Summary Acromegaly is a rare disease caused by hypersecretion of the growth hormone (GH). Most cases are caused by either pituitary microadenoma or macroadenoma. The GH producing tumors present with clinical manifestations of acromegaly due to excessive GH secretion or symptoms resulting from mass effects of the enlarging tumor. The physical changes are usually slow and, therefore, recognition of the disease is delayed. These adenomas are never malignant but can have significant morbidity and mortality. A subgroup of patients with acromegaly present with severe hyperglycemia resulting in diabetic ketoacidosis (DKA) which requires insulin.
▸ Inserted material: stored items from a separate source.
-- ==== Sys2Proof/Certificates/Slice0/Obligations.lean ====
section
/-! DEFINITION. The statements for the provers. Each docstring says which rule of spec/ it formalises. In a statement about an
instruction, `HazardFree`, `Admits` and `Divides` are the conditions under which no parameter of R7 or R59 stops it; with the
normative parameters they hold of every state. -/

open Sys2Proof Sys2Proof.Machine

/-! ### Encodings -/

/-- Decode of encode: every well-formed instruction's bytes, with any bytes after them, decode to it (R117, R81, R82). -/
def Obligations.DecodeOfEncode : Prop :=
  ∀ (xl : Xlen) (i : Instr) (rest : List Byte), i.wf xl = true → decode xl (encodeBytes i ++ rest) = .ok (i, rest)

/-- Encode of decode: an instruction read from a word is well formed and its word is the one it was read from, the low half-word
where the instruction is 16 bits long: no bit is lost and no word has two spellings. -/
def Obligations.EncodeOfDecode : Prop :=
  ∀ (xl : Xlen) (w : BitVec 32) (i : Instr), decodeWord xl w = some i →
    i.wf xl = true ∧ encode i = if w.extractLsb' 0 2 = 3#2 then w else (w.extractLsb' 0 16).setWidth 32

/-- Words of the spec's vectors, byte by byte, lowest address first, one for each family (95_test_vectors.md L1, L2). -/
def Obligations.WrittenOutWords : Prop :=
  decode .rv64 [0xb7#8, 0x50#8, 0x34#8, 0x12#8] = .ok (.lui 1 0x12345, []) ∧
  decode .rv64 [0x6f#8, 0xf0#8, 0xdf#8, 0xfe#8] = .ok (.jal 0 (-10), []) ∧
  decode .rv64 [0x63#8, 0x88#8, 0x20#8, 0x00#8] = .ok (.beq 1 2 8, []) ∧
  decode .rv64 [0x23#8, 0x9f#8, 0x20#8, 0xfe#8] = .ok (.sh 1 2 (-2), []) ∧
  decode .rv64 [0x13#8, 0x80#8, 0xe0#8, 0xff#8] = .ok (.addi 0 1 (-2), []) ∧
  decode .rv64 [0x93#8, 0x92#8, 0xf0#8, 0x03#8] = .ok (.slli 5 1 63, []) ∧
  decode .rv32 [0x93#8, 0x92#8, 0xf0#8, 0x03#8] = .error (.noEntry 0x03f09293#32) ∧
  decode .rv64 [0xb3#8, 0x92#8, 0x20#8, 0x02#8] = .ok (.mulh 5 1 2, []) ∧
  decode .rv64 [0x2f#8, 0x23#8, 0x75#8, 0x1e#8] = .ok (.scW 6 10 7 1 1, []) ∧
  decode .rv64 [0x0f#8, 0x00#8, 0x30#8, 0x0c#8] = .ok (.fence 0 12 3 0 0, []) ∧
  decode .rv64 [0xf3#8, 0xd2#8, 0x02#8, 0x30#8] = .ok (.csrrwi 5 0x300 5, []) ∧
  decode .rv64 [0x7d#8, 0x15#8] = .ok (.cAddi 10 (-1), []) ∧
  decode .rv64 [0x00#8, 0x60#8] = .ok (.cLd 0 0 0, []) ∧
  decode .rv32 [0x00#8, 0x60#8] = .ok (.cFlw 0 0 0, []) ∧
  decode .rv64 [0x00#8, 0x00#8] = .ok (.cInvalid, []) ∧
  decode .rv64 [0x01#8, 0xf1#8] = .ok (.cBnez 2 128, [])

/-- The bit matcher: a pair of numbers, `match(v) = (care_about & (v ^ want)) == 0`, and `want & ~care_about = 0` for every matcher
of the registry (R97). -/
def Obligations.BitMatcher : Prop :=
  (∀ (r : Row) (w : BitVec 32), r.accepts w = true ↔ r.mask &&& (w ^^^ r.want) = 0) ∧
  ∀ r ∈ rows, r.want &&& ~~~r.mask = 0

/-- `find` answers the first entry, in the order of the registry, whose matcher accepts the word, or none (R101). -/
def Obligations.FirstMatchLookup : Prop :=
  ∀ (xl : Xlen) (w : BitVec 32),
    (∀ r, findRow xl w = some r ↔
      ∃ before after, registry xl = before ++ r :: after ∧ r.accepts w = true ∧ ∀ r' ∈ before, r'.accepts w = false) ∧
    (findRow xl w = none ↔ ∀ r ∈ registry xl, r.accepts w = false)

/-- The low two bits give the length: both 1, four bytes; else two. A word that would mark an encoding longer than 32 bits
(`bits[4:2] = 111` above them) is a decode miss (R80). -/
def Obligations.WidthByLowBits : Prop :=
  ∀ (xl : Xlen) (w : BitVec 32),
    (∀ i, decodeWord xl w = some i → i.width = if w.extractLsb' 0 2 = 3#2 then 4 else 2) ∧
    (w.extractLsb' 0 5 = 31#5 → decodeWord xl w = none)
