theorem encShiftW_low (base : BitVec 32) (rd : RegIdx) (rs1 : RegIdx) (shamt : BitVec 5) : bits (encShiftW base rd rs1
    shamt) 0 2 = bits base 0 2 := by
  simp (disch := omega) only [encShiftW, bits_or, bits_place_disjoint, or_zero_word]

/-! ### encR -/

theorem encR_fields {base : BitVec 32} (h7 : bits base 7 5 = 0) (h15 : bits base 15 5 = 0) (h20 : bits base 20 5 = 0)
    (rd : RegIdx) (rs1 : RegIdx) (rs2 : RegIdx) :
    fRd (encR base rd rs1 rs2) = rd ∧ fRs1 (encR base rd rs1 rs2) = rs1 ∧ fRs2 (encR base rd rs1 rs2) = rs2 := by
  refine ⟨?_, ?_, ?_⟩ <;>
    simp (disch := omega) only [encR, fRd, fRs1, fRs2, bits_or, bits_place_same, bits_place_disjoint, or_zero_word,
      zero_or_word, h7, h15, h20]

theorem encR_mask {base mask want : BitVec 32} (h7 : bits mask 7 5 = 0) (h15 : bits mask 15 5 = 0) (h20 : bits mask 20
    5 = 0) (rd : RegIdx) (rs1 : RegIdx) (rs2 : RegIdx) :
    mask &&& (encR base rd rs1 rs2 ^^^ want) = mask &&& (base ^^^ want) := by
  simp only [encR, mask_or (mask_place h7 _), mask_or (mask_place h15 _), mask_or (mask_place h20 _)]

theorem encR_low (base : BitVec 32) (rd : RegIdx) (rs1 : RegIdx) (rs2 : RegIdx) : bits (encR base rd rs1 rs2) 0 2 =
    bits base 0 2 := by
  simp (disch := omega) only [encR, bits_or, bits_place_disjoint, or_zero_word]

/-! ### encFence -/

theorem encFence_fields {base : BitVec 32} (h7 : bits base 7 5 = 0) (h15 : bits base 15 5 = 0) (h20 : bits base 20 4 =
    0) (h24 : bits base 24 4 = 0) (h28 : bits base 28 4 = 0) (fm : BitVec 4) (pred : BitVec 4) (succ : BitVec 4) (rs1 :
        RegIdx) (rd : RegIdx) :
    fFm (encFence base fm pred succ rs1 rd) = fm ∧ fPred (encFence base fm pred succ rs1 rd) = pred ∧ fSucc (encFence
        base fm pred succ rs1 rd) = succ ∧ fRs1 (encFence base fm pred succ rs1 rd) = rs1 ∧ fRd (encFence base fm pred
            succ rs1 rd) = rd := by
  refine ⟨?_, ?_, ?_, ?_, ?_⟩ <;>
    simp (disch := omega) only [encFence, fFm, fPred, fRd, fRs1, fSucc, bits_or, bits_place_same, bits_place_disjoint,
        or_zero_word,
      zero_or_word, h7, h15, h20, h24, h28]

theorem encFence_mask {base mask want : BitVec 32} (h7 : bits mask 7 5 = 0) (h15 : bits mask 15 5 = 0) (h20 : bits mask
    20 4 = 0) (h24 : bits mask 24 4 = 0) (h28 : bits mask 28 4 = 0) (fm : BitVec 4) (pred : BitVec 4) (succ : BitVec 4)
        (rs1 : RegIdx) (rd : RegIdx) :
    mask &&& (encFence base fm pred succ rs1 rd ^^^ want) = mask &&& (base ^^^ want) := by
  simp only [encFence, mask_or (mask_place h7 _), mask_or (mask_place h15 _), mask_or (mask_place h20 _), mask_or
      (mask_place h24 _), mask_or (mask_place h28 _)]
Rarely are pituitary tumors responsible for generalized convulsions except when they are too large. We hereby present two cases, the first is that of a 26-year-old female who presented with new onset status epilepticus, DKA with a 1-year history of diabetes mellitus (DM). On examination, she had clinical features of acromegaly. The second case is that of a 34-year-old female who presented with new onset status epilepticus, hyperglycemia with a history of recently diagnosed DM, and features of gigantism. In both cases, their diagnosis was confirmed by elevated serum GH and later by elevated insulin-like growth factor type 1 levels, and CT of the head demonstrating large pituitary macroadenoma. The importance of clinical history and examination, as well as investigations is vital in the recognition of acromegaly. The prognosis of acromegalic patients depends on early clinical recognition and tumor size reduction by either medical or surgical therapy. Learning points Conditions such as status epilepticus and DKA may be clinical presentations in patients presenting with acromegaly. Seizures are rare in people with pituitary adenoma and typically occur when the tumor invades the suprasellar area due to mass effect on the brain. This article shows how best we were able to manage the acromegaly complications in a low resource setting. Hyperprolactinemia in acromegaly may be due to disruption of the normal dopaminergic inhibition of prolactin secretion due to mass effect of the macroadenoma, and around 25% of GH-secreting adenomas co-secrete prolactin.